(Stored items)

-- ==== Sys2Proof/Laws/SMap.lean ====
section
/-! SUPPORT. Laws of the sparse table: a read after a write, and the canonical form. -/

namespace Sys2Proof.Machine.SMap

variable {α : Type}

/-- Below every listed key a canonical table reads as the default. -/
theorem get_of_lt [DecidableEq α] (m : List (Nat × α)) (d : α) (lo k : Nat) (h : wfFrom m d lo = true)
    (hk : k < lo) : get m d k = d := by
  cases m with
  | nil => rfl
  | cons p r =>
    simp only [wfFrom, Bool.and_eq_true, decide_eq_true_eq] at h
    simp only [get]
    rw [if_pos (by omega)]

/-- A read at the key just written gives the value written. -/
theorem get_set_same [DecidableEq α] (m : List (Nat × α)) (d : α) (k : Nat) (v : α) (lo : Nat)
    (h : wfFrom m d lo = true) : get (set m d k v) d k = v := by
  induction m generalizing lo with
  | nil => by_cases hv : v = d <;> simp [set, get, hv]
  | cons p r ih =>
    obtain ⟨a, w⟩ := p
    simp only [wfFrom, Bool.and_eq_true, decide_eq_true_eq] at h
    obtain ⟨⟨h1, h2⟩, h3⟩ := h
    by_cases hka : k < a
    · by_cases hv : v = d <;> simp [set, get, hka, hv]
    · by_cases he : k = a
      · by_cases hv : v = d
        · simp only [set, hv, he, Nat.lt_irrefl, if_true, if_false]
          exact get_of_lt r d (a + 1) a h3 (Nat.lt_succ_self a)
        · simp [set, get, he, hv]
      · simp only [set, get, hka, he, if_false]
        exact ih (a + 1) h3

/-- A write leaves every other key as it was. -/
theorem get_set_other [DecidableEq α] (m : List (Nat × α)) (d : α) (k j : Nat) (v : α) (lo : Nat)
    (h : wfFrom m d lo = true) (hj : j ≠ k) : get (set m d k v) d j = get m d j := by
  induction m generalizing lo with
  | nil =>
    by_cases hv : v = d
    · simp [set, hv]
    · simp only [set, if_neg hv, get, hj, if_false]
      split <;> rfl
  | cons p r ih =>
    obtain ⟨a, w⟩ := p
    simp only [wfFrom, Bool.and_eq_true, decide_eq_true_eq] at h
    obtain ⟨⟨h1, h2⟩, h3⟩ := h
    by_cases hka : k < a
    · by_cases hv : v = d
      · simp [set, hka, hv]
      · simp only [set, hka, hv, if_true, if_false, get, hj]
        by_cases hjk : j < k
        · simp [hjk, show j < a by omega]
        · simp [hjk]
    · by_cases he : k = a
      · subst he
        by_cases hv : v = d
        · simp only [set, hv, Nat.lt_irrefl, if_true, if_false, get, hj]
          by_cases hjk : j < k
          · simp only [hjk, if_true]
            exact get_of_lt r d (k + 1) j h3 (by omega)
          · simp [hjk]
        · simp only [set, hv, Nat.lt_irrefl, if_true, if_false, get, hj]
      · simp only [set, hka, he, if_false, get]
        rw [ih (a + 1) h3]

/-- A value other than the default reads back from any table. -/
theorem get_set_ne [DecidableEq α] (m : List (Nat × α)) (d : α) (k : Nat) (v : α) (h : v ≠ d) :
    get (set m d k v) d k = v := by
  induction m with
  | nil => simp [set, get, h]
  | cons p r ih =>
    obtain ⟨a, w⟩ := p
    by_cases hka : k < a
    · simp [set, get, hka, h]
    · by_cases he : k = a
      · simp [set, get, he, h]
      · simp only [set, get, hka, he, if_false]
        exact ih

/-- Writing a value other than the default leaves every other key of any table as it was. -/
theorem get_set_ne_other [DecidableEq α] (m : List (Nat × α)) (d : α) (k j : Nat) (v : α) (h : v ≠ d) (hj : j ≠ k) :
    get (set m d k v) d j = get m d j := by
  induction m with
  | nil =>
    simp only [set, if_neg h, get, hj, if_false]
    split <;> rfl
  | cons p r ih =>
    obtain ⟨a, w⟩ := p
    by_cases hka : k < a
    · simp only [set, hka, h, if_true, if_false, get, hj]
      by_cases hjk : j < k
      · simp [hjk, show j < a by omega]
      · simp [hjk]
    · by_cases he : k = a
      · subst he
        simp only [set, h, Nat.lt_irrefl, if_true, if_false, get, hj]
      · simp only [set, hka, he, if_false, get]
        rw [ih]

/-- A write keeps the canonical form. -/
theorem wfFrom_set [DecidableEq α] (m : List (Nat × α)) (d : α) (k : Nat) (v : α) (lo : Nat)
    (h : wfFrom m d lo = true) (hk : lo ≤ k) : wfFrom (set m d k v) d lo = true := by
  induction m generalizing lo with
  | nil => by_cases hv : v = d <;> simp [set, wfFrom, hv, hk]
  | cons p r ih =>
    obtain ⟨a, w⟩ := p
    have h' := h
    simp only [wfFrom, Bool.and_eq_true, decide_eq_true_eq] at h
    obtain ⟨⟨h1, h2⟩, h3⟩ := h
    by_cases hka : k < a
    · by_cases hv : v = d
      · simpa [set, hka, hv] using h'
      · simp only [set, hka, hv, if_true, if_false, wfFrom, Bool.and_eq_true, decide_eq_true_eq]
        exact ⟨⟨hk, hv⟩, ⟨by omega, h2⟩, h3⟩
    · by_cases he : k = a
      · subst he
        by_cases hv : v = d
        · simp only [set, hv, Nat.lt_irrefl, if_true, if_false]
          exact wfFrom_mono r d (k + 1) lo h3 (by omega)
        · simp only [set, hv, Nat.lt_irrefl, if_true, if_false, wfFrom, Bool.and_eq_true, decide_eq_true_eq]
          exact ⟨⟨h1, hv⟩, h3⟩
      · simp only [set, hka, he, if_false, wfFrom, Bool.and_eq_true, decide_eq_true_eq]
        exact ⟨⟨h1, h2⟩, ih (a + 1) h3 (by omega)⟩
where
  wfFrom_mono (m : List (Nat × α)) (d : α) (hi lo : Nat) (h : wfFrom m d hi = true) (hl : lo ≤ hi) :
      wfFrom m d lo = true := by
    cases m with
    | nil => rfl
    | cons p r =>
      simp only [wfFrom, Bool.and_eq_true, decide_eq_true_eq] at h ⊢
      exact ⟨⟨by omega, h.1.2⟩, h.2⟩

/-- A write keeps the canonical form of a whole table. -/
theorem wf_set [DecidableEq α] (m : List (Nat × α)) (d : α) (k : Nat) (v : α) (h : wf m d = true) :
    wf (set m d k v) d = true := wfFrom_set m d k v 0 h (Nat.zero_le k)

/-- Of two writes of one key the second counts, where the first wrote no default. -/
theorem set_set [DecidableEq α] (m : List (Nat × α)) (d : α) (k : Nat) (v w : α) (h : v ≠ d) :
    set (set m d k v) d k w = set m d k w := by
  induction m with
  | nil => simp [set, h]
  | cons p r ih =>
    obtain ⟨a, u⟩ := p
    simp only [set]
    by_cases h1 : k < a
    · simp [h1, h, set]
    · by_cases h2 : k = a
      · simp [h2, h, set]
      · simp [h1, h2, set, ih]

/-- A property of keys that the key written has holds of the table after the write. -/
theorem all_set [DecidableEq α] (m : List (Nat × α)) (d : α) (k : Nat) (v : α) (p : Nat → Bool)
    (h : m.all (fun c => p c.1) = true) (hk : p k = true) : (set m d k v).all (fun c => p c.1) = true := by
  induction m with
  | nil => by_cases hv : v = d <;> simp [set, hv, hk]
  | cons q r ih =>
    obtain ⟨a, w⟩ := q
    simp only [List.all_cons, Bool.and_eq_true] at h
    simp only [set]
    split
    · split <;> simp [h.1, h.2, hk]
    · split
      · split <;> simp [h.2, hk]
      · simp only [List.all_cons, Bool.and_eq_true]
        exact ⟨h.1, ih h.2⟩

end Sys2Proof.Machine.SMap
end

* [Work task] The expected response is the full data, reproduced exactly.

* [Expected answer]
-- ==== Sys2Proof/Laws/SMap.lean ====
section
/-! SUPPORT. Laws of the sparse table: a read after a write, and the canonical form. -/

namespace Sys2Proof.Machine.SMap

variable {α : Type}

/-- Below every listed key a canonical table reads as the default. -/
theorem get_of_lt [DecidableEq α] (m : List (Nat × α)) (d : α) (lo k : Nat) (h : wfFrom m d lo = true)
    (hk : k < lo) : get m d k = d := by
  cases m with
  | nil => rfl
  | cons p r =>
    simp only [wfFrom, Bool.and_eq_true, decide_eq_true_eq] at h
    simp only [get]
    rw [if_pos (by omega)]

/-- A read at the key just written gives the value written. -/
theorem get_set_same [DecidableEq α] (m : List (Nat × α)) (d : α) (k : Nat) (v : α) (lo : Nat)
    (h : wfFrom m d lo = true) : get (set m d k v) d k = v := by
  induction m generalizing lo with
  | nil => by_cases hv : v = d <;> simp [set, get, hv]
  | cons p r ih =>
    obtain ⟨a, w⟩ := p
    simp only [wfFrom, Bool.and_eq_true, decide_eq_true_eq] at h
    obtain ⟨⟨h1, h2⟩, h3⟩ := h
    by_cases hka : k < a
    · by_cases hv : v = d <;> simp [set, get, hka, hv]
    · by_cases he : k = a
      · by_cases hv : v = d
        · simp only [set, hv, he, Nat.lt_irrefl, if_true, if_false]
          exact get_of_lt r d (a + 1) a h3 (Nat.lt_succ_self a)
        · simp [set, get, he, hv]
      · simp only [set, get, hka, he, if_false]
        exact ih (a + 1) h3

/-- A write leaves every other key as it was. -/
theorem get_set_other [DecidableEq α] (m : List (Nat × α)) (d : α) (k j : Nat) (v : α) (lo : Nat)
    (h : wfFrom m d lo = true) (hj : j ≠ k) : get (set m d k v) d j = get m d j := by
  induction m generalizing lo with
  | nil =>
    by_cases hv : v = d
    · simp [set, hv]
    · simp only [set, if_neg hv, get, hj, if_false]
      split <;> rfl
  | cons p r ih =>
    obtain ⟨a, w⟩ := p
    simp only [wfFrom, Bool.and_eq_true, decide_eq_true_eq] at h
    obtain ⟨⟨h1, h2⟩, h3⟩ := h
    by_cases hka : k < a
    · by_cases hv : v = d
      · simp [set, hka, hv]
      · simp only [set, hka, hv, if_true, if_false, get, hj]
        by_cases hjk : j < k
        · simp [hjk, show j < a by omega]
        · simp [hjk]
    · by_cases he : k = a
      · subst he
        by_cases hv : v = d
        · simp only [set, hv, Nat.lt_irrefl, if_true, if_false, get, hj]
          by_cases hjk : j < k
          · simp only [hjk, if_true]
            exact get_of_lt r d (k + 1) j h3 (by omega)
          · simp [hjk]
        · simp only [set, hv, Nat.lt_irrefl, if_true, if_false, get, hj]
      · simp only [set, hka, he, if_false, get]
        rw [ih (a + 1) h3]

/-- A value other than the default reads back from any table. -/
theorem get_set_ne [DecidableEq α] (m : List (Nat × α)) (d : α) (k : Nat) (v : α) (h : v ≠ d) :
    get (set m d k v) d k = v := by
  induction m with
  | nil => simp [set, get, h]
  | cons p r ih =>
    obtain ⟨a, w⟩ := p
    by_cases hka : k < a
    · simp [set, get, hka, h]
    · by_cases he : k = a
      · simp [set, get, he, h]
      · simp only [set, get, hka, he, if_false]
        exact ih

/-- Writing a value other than the default leaves every other key of any table as it was. -/
theorem get_set_ne_other [DecidableEq α] (m : List (Nat × α)) (d : α) (k j : Nat) (v : α) (h : v ≠ d) (hj : j ≠ k) :
    get (set m d k v) d j = get m d j := by
  induction m with
  | nil =>
    simp only [set, if_neg h, get, hj, if_false]
    split <;> rfl
  | cons p r ih =>
    obtain ⟨a, w⟩ := p
    by_cases hka : k < a
    · simp only [set, hka, h, if_true, if_false, get, hj]
      by_cases hjk : j < k
      · simp [hjk, show j < a by omega]
      · simp [hjk]
    · by_cases he : k = a
      · subst he
        simp only [set, h, Nat.lt_irrefl, if_true, if_false, get, hj]
      · simp only [set, hka, he, if_false, get]
        rw [ih]

/-- A write keeps the canonical form. -/
theorem wfFrom_set [DecidableEq α] (m : List (Nat × α)) (d : α) (k : Nat) (v : α) (lo : Nat)
    (h : wfFrom m d lo = true) (hk : lo ≤ k) : wfFrom (set m d k v) d lo = true := by
  induction m generalizing lo with
  | nil => by_cases hv : v = d <;> simp [set, wfFrom, hv, hk]
  | cons p r ih =>
    obtain ⟨a, w⟩ := p
    have h' := h
    simp only [wfFrom, Bool.and_eq_true, decide_eq_true_eq] at h
    obtain ⟨⟨h1, h2⟩, h3⟩ := h
    by_cases hka : k < a
    · by_cases hv : v = d
      · simpa [set, hka, hv] using h'
      · simp only [set, hka, hv, if_true, if_false, wfFrom, Bool.and_eq_true, decide_eq_true_eq]
        exact ⟨⟨hk, hv⟩, ⟨by omega, h2⟩, h3⟩
    · by_cases he : k = a
      · subst he
        by_cases hv : v = d
        · simp only [set, hv, Nat.lt_irrefl, if_true, if_false]
          exact wfFrom_mono r d (k + 1) lo h3 (by omega)
        · simp only [set, hv, Nat.lt_irrefl, if_true, if_false, wfFrom, Bool.and_eq_true, decide_eq_true_eq]
          exact ⟨⟨h1, hv⟩, h3⟩
      · simp only [set, hka, he, if_false, wfFrom, Bool.and_eq_true, decide_eq_true_eq]
        exact ⟨⟨h1, h2⟩, ih (a + 1) h3 (by omega)⟩
where
  wfFrom_mono (m : List (Nat × α)) (d : α) (hi lo : Nat) (h : wfFrom m d hi = true) (hl : lo ≤ hi) :
      wfFrom m d lo = true := by
    cases m with
    | nil => rfl
    | cons p r =>
      simp only [wfFrom, Bool.and_eq_true, decide_eq_true_eq] at h ⊢
      exact ⟨⟨by omega, h.1.2⟩, h.2⟩

/-- A write keeps the canonical form of a whole table. -/
theorem wf_set [DecidableEq α] (m : List (Nat × α)) (d : α) (k : Nat) (v : α) (h : wf m d = true) :
    wf (set m d k v) d = true := wfFrom_set m d k v 0 h (Nat.zero_le k)

/-- Of two writes of one key the second counts, where the first wrote no default. -/
theorem set_set [DecidableEq α] (m : List (Nat × α)) (d : α) (k : Nat) (v w : α) (h : v ≠ d) :
    set (set m d k v) d k w = set m d k w := by
  induction m with
  | nil => simp [set, h]
  | cons p r ih =>
    obtain ⟨a, u⟩ := p
    simp only [set]
    by_cases h1 : k < a
    · simp [h1, h, set]
    · by_cases h2 : k = a
      · simp [h2, h, set]
      · simp [h1, h2, set, ih]

/-- A property of keys that the key written has holds of the table after the write. -/
theorem all_set [DecidableEq α] (m : List (Nat × α)) (d : α) (k : Nat) (v : α) (p : Nat → Bool)
    (h : m.all (fun c => p c.1) = true) (hk : p k = true) : (set m d k v).all (fun c => p c.1) = true := by
  induction m with
  | nil => by_cases hv : v = d <;> simp [set, hv, hk]
  | cons q r ih =>
    obtain ⟨a, w⟩ := q
    simp only [List.all_cons, Bool.and_eq_true] at h
    simp only [set]
    split
    · split <;> simp [h.1, h.2, hk]
    · split
      · split <;> simp [h.2, hk]
      · simp only [List.all_cons, Bool.and_eq_true]
        exact ⟨h.1, ih h.2⟩

end Sys2Proof.Machine.SMap
end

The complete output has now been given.